Wednesday, March 28, 2012

Ruto Hague adventure exposed ICC opaqueness

BY MOSES KURIA
A lot has been said and written over Eldoret North MP William Ruto’s visit to the International Criminal Court (ICC) at The Hague. Perhaps, no other incident has contributed to Kenyans knowing so much about ICC’s operations than Hon Ruto’s visit. Which begs the six million dollar question: Why has the ICC kept so much information, so many details about its operation to itself prior to this, dare I call it so, historic visit ?

Unfortunately in Kenya, it had come to a point where if one questioned the operations of ICC, he or she was branded as culpable, a suspect, a conspirator against justice, or one filled with fear. It reminds me of the journey to the realisation of a new Constitution when some of us were being branded as anti-reformers simply because we opposed a parliamentary system of government. The rule of the thumb in Kenya is to resort to some sort of McCarthyism and scare away dissenting opinion with mass hysteria.

Before Hon Ruto went to the Hague, Kenyans had this impression of a fire-eating ogre called Luis Moreno O’Campo who had no  regard for fair and transparent process, neither for the tenets of natural justice that pre-suppose innocence until proof of guilt. Kenyans appear to be dumb-founded that through the voluntary appearance to share information and set up mechanisms for due process, the ICC process may even have higher thresholds of evidence admissibility than, say Western courts.

This is extremely significant as it will ultimately ensure justice for victims of post-election violence while shattering the illusionary, evil dreams of those who thought they could use the ICC process either to subvert justice or to settle political scores by getting their opponents out of the playing field ahead of the 2012 General Elections

Even as we recover from that artificially inseminated myth, Kenyans are yet to be explained to that it is not automatic that Mr Ocampo will get the indictments and herald Kenyan suspects to the detention centre in The Hague. The pre-trial chamber has to be convinced. In any case, the judges have to issue summons to the suspects first and only if they ignore those summons can the warrants of arrest be issued. Once the suspects co-operate willfully, they will continue to enjoy full liberties until the cases are concluded. Those liberties include continuing with their political agenda for 2012, 2017 and 2022 General Elections.

This general lack of information and civic education from the ICC only helps to feed the grapevine and create misconceptions which do not ultimately help ICC’s work in Kenya. Recently, I raised this issue with the ICC team in Kenya in a forum organized, not by the ICC, but by Wambugu Ngunjiri’s Kikuyus-for-Change forum. From what I gathered from the ICC team, there appears to be a major disconnect between the investigatory, witness protection and public information departments at the ICC. The three departments appear to be operating in discord hence the reason there has been very negligible if any public information and civic education process since the ICC commenced the Kenyan case.

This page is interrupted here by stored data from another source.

-- ==== Sys2Proof/Tests/Slice0.lean ====
section
/-! SUPPORT. Tests on fixed values. Every expected value is a row of `spec/95_test_vectors.md`, named by its number, or is
worked out by hand from the rule named. The `witness_` theorems show that the hypotheses of the statements are met. -/

namespace Sys2Proof.Tests

open Sys2Proof Sys2Proof.Machine

/-! ### Helpers: the common set-up of 95_test_vectors.md -/

/-- The data address `D`. -/
def dataAddr : Addr := 0x400100#64

/-- The reset state with the given registers. -/
def withRegs (rs : List (RegIndex × DWord)) : State :=
  rs.foldl (fun s r => { s with cur := s.cur.setX r.1 r.2 }) State.reset

/-- The state with the given current flags. -/
def withFlags (s : State) (z n : Bool) : State := { s with cur := { s.cur with z := z, n := n } }

/-- The state with the given words stored. -/
def withWords (s : State) (ws : List (Addr × Word)) : State :=
  ws.foldl (fun s w => s.storeWord w.1 w.2) s

/-- The state with another PC. -/
def withPc (s : State) (pc : Addr) : State := { s with cur := { s.cur with pc := pc } }

/-- One step on `s` with the word `w` where the step fetches. -/
def runWord (s : State) (w : Nat) : Result := step (s.withFetchWord 32 w)

/-- The outcome is a next state of which `p` holds. -/
def nextWith (r : Result) (p : State → Bool) : Bool :=
  match r with
  | .next t => p t
  | .fault _ => false
  | .refused _ => false

/-- The address of the fault, if the outcome is one. -/
def faultAt : Result → Option Addr
  | .fault (.memFault a) => some a
  | .next _ => none
  | .refused _ => none

/-- The outcome is a next state. -/
def isNext (r : Result) : Bool := nextWith r fun _ => true

theorem exists_next {r : Result} (h : isNext r = true) : ∃ t, r = .next t := by
  cases r with
  | next t => exact ⟨t, rfl⟩
  | fault _ => exact absurd h Bool.false_ne_true
  | refused _ => exact absurd h Bool.false_ne_true

theorem fault_of_faultAt {r : Result} {a : Addr} (h : faultAt r = some a) : r = .fault (.memFault a) := by
  cases r with
  | next _ => cases h
  | refused _ => cases h
  | fault f => cases f; cases h; rfl

/-- Register `i` holds `v`, the flags are `z` and `n`, and the PC is 0x400004. -/
def regFlags (i : RegIndex) (v : DWord) (z n : Bool) (t : State) : Bool :=
  t.x i == v && t.cur.z == z && t.cur.n == n && t.cur.pc == 0x400004#64

/-- The flags are `z` and `n`, the PC is 0x400004, and the registers are those of `s`. -/
def flagsOnly (s : State) (z n : Bool) (t : State) : Bool :=
  t.cur.regs == s.cur.regs && t.cur.z == z && t.cur.n == n && t.cur.pc == 0x400004#64

/-- The PC is `pc`, and registers and flags are those of `s`. -/
def jumped (s : State) (pc : Addr) (t : State) : Bool :=
  t.cur.pc == pc && t.cur.regs == s.cur.regs && t.cur.z == s.cur.z && t.cur.n == s.cur.n

/-! ### WellFormed smoke: one ill-formed term for each check, and its neighbour that passes -/

theorem test_wf_subis_sh2 : Instr.wellFormed .byOpcode (.subis 3 1 1 2) = false ∧
    Instr.wellFormed .byOpcode (.subis 3 1 1 3) = false ∧ Instr.wellFormed .byOpcode (.subis 3 1 1 1) = true := by decide

theorem test_wf_lsl_imms63 : Instr.wellFormed .byImms (.lsl 3 1 63) = false ∧
    Instr.wellFormed .byOpcode (.lsl 3 1 63) = true ∧ Instr.wellFormed .byImms (.lsl 3 1 62) = true := by decide

theorem test_wf_lsr_immr32 : Instr.wellFormed .byOpcode (.lsr 3 1 32) = false ∧
    Instr.wellFormed .byImms (.lsr 3 1 32) = true ∧ Instr.wellFormed .byOpcode (.lsr 3 1 31) = true := by decide

theorem test_wf_bUnrecognised_cond : Instr.wellFormed .byOpcode (.bUnrecognised 0xA 4) = false ∧
    Instr.wellFormed .byOpcode (.bUnrecognised 0xE 4) = true := by decide

/-! ### Decoding: words of the test vectors and of R84 to R91, one or more for each constructor -/

/-- A1, A8, A21, A24, A26: format R. Fields are all different so that a swap shows. -/
theorem test_decode_register : decodeTableWord 32 0xAB020023 = some (.adds 3 1 2) ∧
    decodeTableWord 32 0xEB020023 = some (.subs 3 1 2) ∧ decodeTableWord 32 0xEA020023 = some (.ands 3 1 2) ∧
    decodeTableWord 32 0xCA020023 = some (.eor 3 1 2) ∧ decodeTableWord 32 0xAA020023 = some (.orr 3 1 2) ∧
    decodeTableWord 32 0xAB021423 = some (.adds 3 1 2) := by decide

/-- A13, A18, A19, A39: formats I and IW. A16: `sh2 = 01` is no ADDIS. -/
theorem test_decode_immediate : decodeTableWord 32 0xB13FFC23 = some (.addis 3 1 0xFFF) ∧
    decodeTableWord 32 0xF1400423 = some (.subis 3 1 1 1) ∧ decodeTableWord 32 0xF17FFC23 = some (.subis 3 1 0xFFF 1) ∧
    decodeTableWord 32 0xD2A00023 = some (.movz 3 1 1) ∧ decodeTableWord 32 0xB1400423 = none := by decide

/-- A28, A33, A34, A37: the shifts under `by_opcode`; and A32, A33, A37 under `by_imms` (the note after A40). -/
theorem test_decode_shift : decodeTableWord 32 0xD37CEC23 = some (.lsl 3 1 59) ∧
    decodeTableWord 32 0xD3585C23 = some (.lsr 3 1 24) ∧ decodeTableWord 32 0xD344FC23 = some (.lsr 3 1 4) ∧
    decodeTableWord 32 0xD37CFC23 = some (.lsl 3 1 63) ∧
    decode defaultOpcodeTable .byImms 0xD3585C23#32 = .ok (.lsl 3 1 23) ∧
    decode defaultOpcodeTable .byImms 0xD37CFC23#32 = .ok (.lsr 3 1 60) ∧
    decode defaultOpcodeTable .byImms 0xD360FC23#32 = .ok (.lsr 3 1 32) := by
  refine ⟨by decide, by decide, by decide, by decide, rfl, rfl, rfl⟩

/-- M2, M4, M5, M8, M9, M11, M13: format D. -/
theorem test_decode_memory : decodeTableWord 32 0xF81F8022 = some (.stur 2 1 0x1F8) ∧
    decodeTableWord 32 0x38001022 = some (.sturb 2 1 1) ∧ decodeTableWord 32 0x78000022 = some (.sturh 2 1 0) ∧
    decodeTableWord 32 0xF84FF023 = some (.ldur 3 1 0x0FF) ∧ decodeTableWord 32 0xF8500023 = some (.ldur 3 1 0x100) ∧
    decodeTableWord 32 0x38400023 = some (.ldurb 3 1 0) ∧ decodeTableWord 32 0x78400023 = some (.ldurh 3 1 0) := by decide

/-- L2.3: format CB, offset +16; C2 and C6 for imm19 and the ignored bit 4. -/
theorem test_decode_cond : decodeTableWord 32 0x54000080 = some (.bEq 4) ∧
    decodeTableWord 32 0x54000081 = some (.bNe 4) ∧ decodeTableWord 32 0x5400008A = some (.bGe 4) ∧
    decodeTableWord 32 0x5400008B = some (.bLt 4) ∧ decodeTableWord 32 0x5400008C = some (.bGt 4) ∧
    decodeTableWord 32 0x5400008D = some (.bLe 4) ∧ decodeTableWord 32 0x5400008E = some (.bUnrecognised 0xE 4) ∧
    decodeTableWord 32 0x54FFFFE0 = some (.bEq 0x7FFFF) ∧ decodeTableWord 32 0x54000050 = some (.bEq 2) := by decide

/-- B2, B5, B6, B10: formats B, BR and HLT; B11 to B16: the unknown instruction. -/
theorem test_decode_sequencing : decodeTableWord 32 0x17FFFFFF = some (.b 0x3FFFFFF) ∧
    decodeTableWord 32 0x16000000 = some (.b 0x2000000) ∧ decodeTableWord 32 0xD61F00A0 = some (.br 5) ∧
    decodeTableWord 32 0xD4424680 = some .hlt ∧ decodeTableWord 32 0xFFFFFFFF = none ∧
    decodeTableWord 32 0x00000000 = none ∧ decodeTableWord 32 0xD503201F = none ∧
    decodeTableWord 32 0x91000421 = none ∧ decodeTableWord 32 0xAB220023 = none ∧
    decodeTableWord 32 0xD65F03C0 = none := by decide

/-- R53, R56: the word 0x11223344 as bytes under both byte orders. -/
theorem test_byte_order : wordOfBytes .little 0x44 0x33 0x22 0x11 = 0x11223344#32 ∧
    wordOfBytes .big 0x11 0x22 0x33 0x44 = 0x11223344#32 ∧ byteOfWord .little 0x11223344 0 = 0x44#8 ∧
    byteOfWord .big 0x11223344 0 = 0x11#8 ∧ byteOfWord .big 0x11223344 3 = 0x44#8 := by decide

/-! ### One step: arithmetic and logic -/

/-- A2, A3. -/
theorem test_adds :
    nextWith (runWord (withRegs [(1, 0x7FFFFFFFFFFFFFFF), (2, 1)]) 0xAB020023)
      (regFlags 3 0x8000000000000000 false true) = true ∧
    nextWith (runWord (withRegs [(1, 0xFFFFFFFFFFFFFFFF), (2, 1)]) 0xAB020023) (regFlags 3 0 true false) = true := by decide

/-- A4, A6: the zero register as destination, and a source that is also the destination. -/
theorem test_adds_registers :
    nextWith (runWord (withRegs [(1, -3), (2, 1)]) 0xAB02003F) (flagsOnly (withRegs [(1, -3), (2, 1)]) false true) = true ∧
    nextWith (runWord (withRegs [(1, 0x40)]) 0xAB010021) (regFlags 1 0x80 false false) = true := by decide

/-- A8, A9, A10. -/
theorem test_subs :
    nextWith (runWord (withRegs [(1, 5), (2, 7)]) 0xEB020023) (regFlags 3 0xFFFFFFFFFFFFFFFE false true) = true ∧
    nextWith (runWord (withRegs [(2, 0x8000000000000000)]) 0xEB020023)
      (regFlags 3 0x8000000000000000 false true) = true ∧
    nextWith (runWord (withRegs [(1, 0x8000000000000000), (2, 1)]) 0xEB020023)
      (regFlags 3 0x7FFFFFFFFFFFFFFF false false) = true := by decide

/-- A13, A15. -/
theorem test_addis :
    nextWith (runWord (withRegs [(1, 1)]) 0xB13FFC23) (regFlags 3 0x1000 false false) = true ∧
    nextWith (runWord (withRegs [(1, 0xFFFFFFFFFFFFFFFF)]) 0xB1000423) (regFlags 3 0 true false) = true := by decide

/-- A17, A18, A19. -/
theorem test_subis :
    nextWith (runWord (withRegs []) 0xF1000423) (regFlags 3 0xFFFFFFFFFFFFFFFF false true) = true ∧
    nextWith (runWord (withRegs [(1, 0x1000)]) 0xF1400423) (regFlags 3 0 true false) = true ∧
    nextWith (runWord (withRegs []) 0xF17FFC23) (regFlags 3 0xFFFFFFFFFF001000 false true) = true := by decide

/-- A21, A22. -/
theorem test_ands :
    nextWith (runWord (withRegs [(1, 0xFFFFFFFFFFFFFFFF), (2, 0x8000000000000000)]) 0xEA020023)
      (regFlags 3 0x8000000000000000 false true) = true ∧
    nextWith (runWord (withRegs [(1, 0xF0), (2, 0x0F)]) 0xEA020023) (regFlags 3 0 true false) = true := by decide

/-- A24, A25. -/
theorem test_eor :
    nextWith (runWord (withFlags (withRegs [(1, 0xFF), (2, 0x0F)]) true true) 0xCA020023)
      (regFlags 3 0xF0 true true) = true ∧
    nextWith (runWord (withRegs [(1, 0x1234)]) 0xCA010023) (regFlags 3 0 false false) = true := by decide

/-- A26, A27. -/
theorem test_orr :
    nextWith (runWord (withFlags (withRegs [(1, 0xF0), (2, 0x0F)]) true false) 0xAA020023)
      (regFlags 3 0xFF true false) = true ∧
    nextWith (runWord (withRegs [(2, 0xFFFFFFFFFFFFFFFE)]) 0xAA0203E3)
      (regFlags 3 0xFFFFFFFFFFFFFFFE false false) = true := by decide

/-- A28, A30, A31, A32. -/
theorem test_lsl :
    nextWith (runWord (withRegs [(1, 0xF)]) 0xD37CEC23) (regFlags 3 0xF0 false false) = true ∧
    nextWith (runWord (withRegs [(1, 3)]) 0xD3610023) (regFlags 3 0x8000000000000000 false true) = true ∧
    nextWith (runWord (withRegs [(1, 0x100000000)]) 0xD3607C23) (regFlags 3 0 true false) = true ∧
    nextWith (runWord (withRegs [(1, 0xFFFFFFFFFFFFFFFC)]) 0xD360FC23)
      (regFlags 3 0xFFFFFFFFFFFFFFFC false true) = true := by decide
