-- ==== Sys2Proof/Config.lean ====
section
/-! DEFINITION. What the spec leaves open: the free values, constants without a body, so that no proof can see what
they are. `freeWord n` is the n-th value the package supplies where the spec states that there is a value and not
which (the state's counter `freeCtr` is n). -/
namespace Sys2Proof.Config

/-- The n-th free value of 64 bits (log entry 3). -/
opaque freeWord : Nat → BitVec 64

/-- The n-th free value of 256 bits: data the environment returns (log entry 3). -/
opaque freeGranule : Nat → BitVec 256

/-- Bytes 20–23 and 24–31 of the n-th record of the event log, where the chapter of its block names no unit, or no
address or detail, for the event (R343; log entry 34). -/
opaque recordUnit : Nat → BitVec 32
opaque recordDetail : Nat → BitVec 64

/-- Byte 18 of the n-th record of the event log, where it records something that has no event bit of its block (R156, R373; log
entry 8). -/
opaque recordBit : Nat → BitVec 8

/-- How far from nominal an exchange with a given offset sets the rate word (R32; log entry 7). -/
opaque rateStep : Int → Nat

/-- By how many cycles a busy counter advances for one piece of work, by the counter's offset and its value (log entry 9). -/
opaque cycles : Nat → Nat → Nat

/-- A lane beyond the end of a register that an instruction names, by the register's contents and the lane's number (R135, R137,
R149; log entry 12). -/
opaque beyond : BitVec 8192 → Nat → BitVec 64

/-- The E8M0 byte, and in bits 9 and 8 the event, of the value m × 2^e where it is no power of two that E8M0 holds (R79, R135; log
entry 12). -/
opaque e8m0 : Int → Int → BitVec 16

/-- The operand of a scatter-add for another node whose exact sum m × 2^e the format of the given code does not hold (R139; log
entry 12). -/
opaque unheld : Nat → Int → Int → BitVec 64

/-- The result of a scalar shift by a count of 64 or more, by the instruction's MAJ ‖ FN[5:4] and its operands (R178; log entry
12). -/
opaque wideShift : Nat → BitVec 64 → BitVec 64 → BitVec 64

/-- The sync counter that a register value above 255 names in WAITSC and SIGSC (R178; log entry 12). -/
opaque counterOf : BitVec 64 → BitVec 8

/-- What a program on a tile reads as its core number, by the tile (R179; log entry 12). -/
opaque tileCore : Nat → BitVec 64

/-- The core clocks between two fabric times (R179; log entry 9). -/
opaque clocks : Nat → Nat → BitVec 64

/-- RESID of a record whose item returns no iterate, by the record's address and the item's TAG (R207; log entry 12). -/
opaque noResid : Nat → Nat → BitVec 64

/-- The new value of an atomic addition whose format code is no floating-point format of its size, by the code and log2 of the
size, the old value and the operand (R139; log entry 12). -/
opaque atomicSum : Nat → BitVec 64 → BitVec 64 → BitVec 64

/-- The offset in its first sector at which a chunk begins that a flit of a type, from a node, with a tag names by the sector
alone (R284; log entry 20). -/
opaque chunkOffset : Nat → Nat → Nat → BitVec 5

/-- The LINK_CTRL flits that give notice of a lane rotation, by their trailers, and the logical lane and the LSEQ that they name
(R267; log entry 87). -/
opaque rotateNotice : BitVec 64 → Option (BitVec 3 × BitVec 12)

/-- The LSEQ at which the receiver of a port lets a lane rotate, by the port and the LSEQ it expects next (R267; log entry 87). -/
opaque rotateAt : Nat → Nat → BitVec 12

/-- The lanes of a port that carried the errors for which it goes down, by the port and the LSEQ that failed (R271; log entry
87). -/
opaque failedLanes : Nat → Nat → BitVec 9

/-- Whether an element of a collective, by group, sequence number and element, whose sum other members formed and which reached
this one as an infinity or a NaN, overflowed there (R296; log entry 22). -/
opaque collOverflow : Nat → Nat → Nat → Bool

/-- How many contributions of a substituted primary were truncated, by group and sequence number, where it did not form their
folds itself (R296, R312; log entry 22). -/
opaque takenInexact : Nat → Nat → BitVec 64

/-- The anchor field of an element whose anchors differ, by group, sequence number and element (R302; log entry 22). -/
opaque mixedAnchor : Nat → Nat → Nat → BitVec 16

/-- Whether a collective chunk, by its source, tag and header bytes 10 to 15, has come to be relayed, and to which node (R314; log
entry 22). -/
opaque relayTo : Nat → Nat → Nat → Option (BitVec 16)

/-- The unit number that an address event of the host's own records, by the address (R23; log entry 12). -/
opaque hostUnit : Nat → BitVec 16

/-- The fuse SERIAL, the serial number of the package (R382). -/
opaque serial : BitVec 64

/-- The stepping of the package (R344, HUB_ID; R431, IDCODE). -/
opaque stepping : BitVec 4

/-- The index of a check sector in its check cache: which of the 128 sets holds it (R251; log entry 18). -/
opaque checkSet : Nat → Nat

/-- The fuses KEY_HASH[0–3]: the SHA-256 of each signing key, as a little-endian number (R382). -/
opaque keyHash : Nat → BitVec 256

/-- The digest of the mask ROM's contents, fixed per stepping (R394, measurement 1). -/
opaque romDigest : BitVec 256

/-- The digest of a measurement whose encoding the spec does not give, from the bytes of what it names, by its index
(R394, measurements 4 to 8; log entry 25). -/
opaque measDigest : Nat → List (BitVec 8) → BitVec 256


end Sys2Proof.Config
end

In this ensuing scenario, accuracy of information is thrown to the dogs and that void is filled by speculators and rumour mongers at best, and at worst deliberate mis-information to achieve political, ethnic and other sectarian agenda. The political agenda invariably involves using the fairy tales to knock political opponents out of the game or trying to criminalize and mix up humanitarian efforts during the crisis with aggression

Other than the loads of fresh information, education and clarity that have come forth from Hon Ruto’s visit to Den Haag, the other major benefit is the re-direction of the Hague debate to what I consider the core issues of this conflict. The unearthing of some of the minutes of ODM’s pentagon meeting minutes rightly refocuses this debate to where it ought to be. During the crisis, some of us were categorical that disputes and grievances over election results is by no means a justification for the scale of violence that was witnessed.

Mr Ruto’s allies have challenged the ODM leadership to produce the Pentagon minutes. I am of the view that the issue of Pentagon minutes is so fundamental that no process can be deemed fair and just unless those minutes are produced.

For starters, I got hold last week a copy of a purported copy of the Pentagon minutes of 8th January, 2008 that discussed the Kiambaa tragedy. In those minutes, the entire ODM pentagon (Save for the absence of Joe Nyaga) and two non-Pentagon legal advisors who are now cabinet Ministers appeared to have celebrated the heroism of those behind the Kiambaa genocide and poured cold water on the incident as an act of “collateral damage”. Verification, authentication and admissibility of such minutes is the minimum one can expect from the ICC.

Finally, let it be known that an overwhelming majority of Kenyans are committed to fair conclusion of the post-election file so that victims can get the justice they yearn for and the country can heal and move forward. What we need is more transparency and free flow of information from the ICC to the Kenyan people. What we do not need is mischievous mis-information, obfuscation and devious use of the ICC process for myopic, selfish political and ethnic agenda.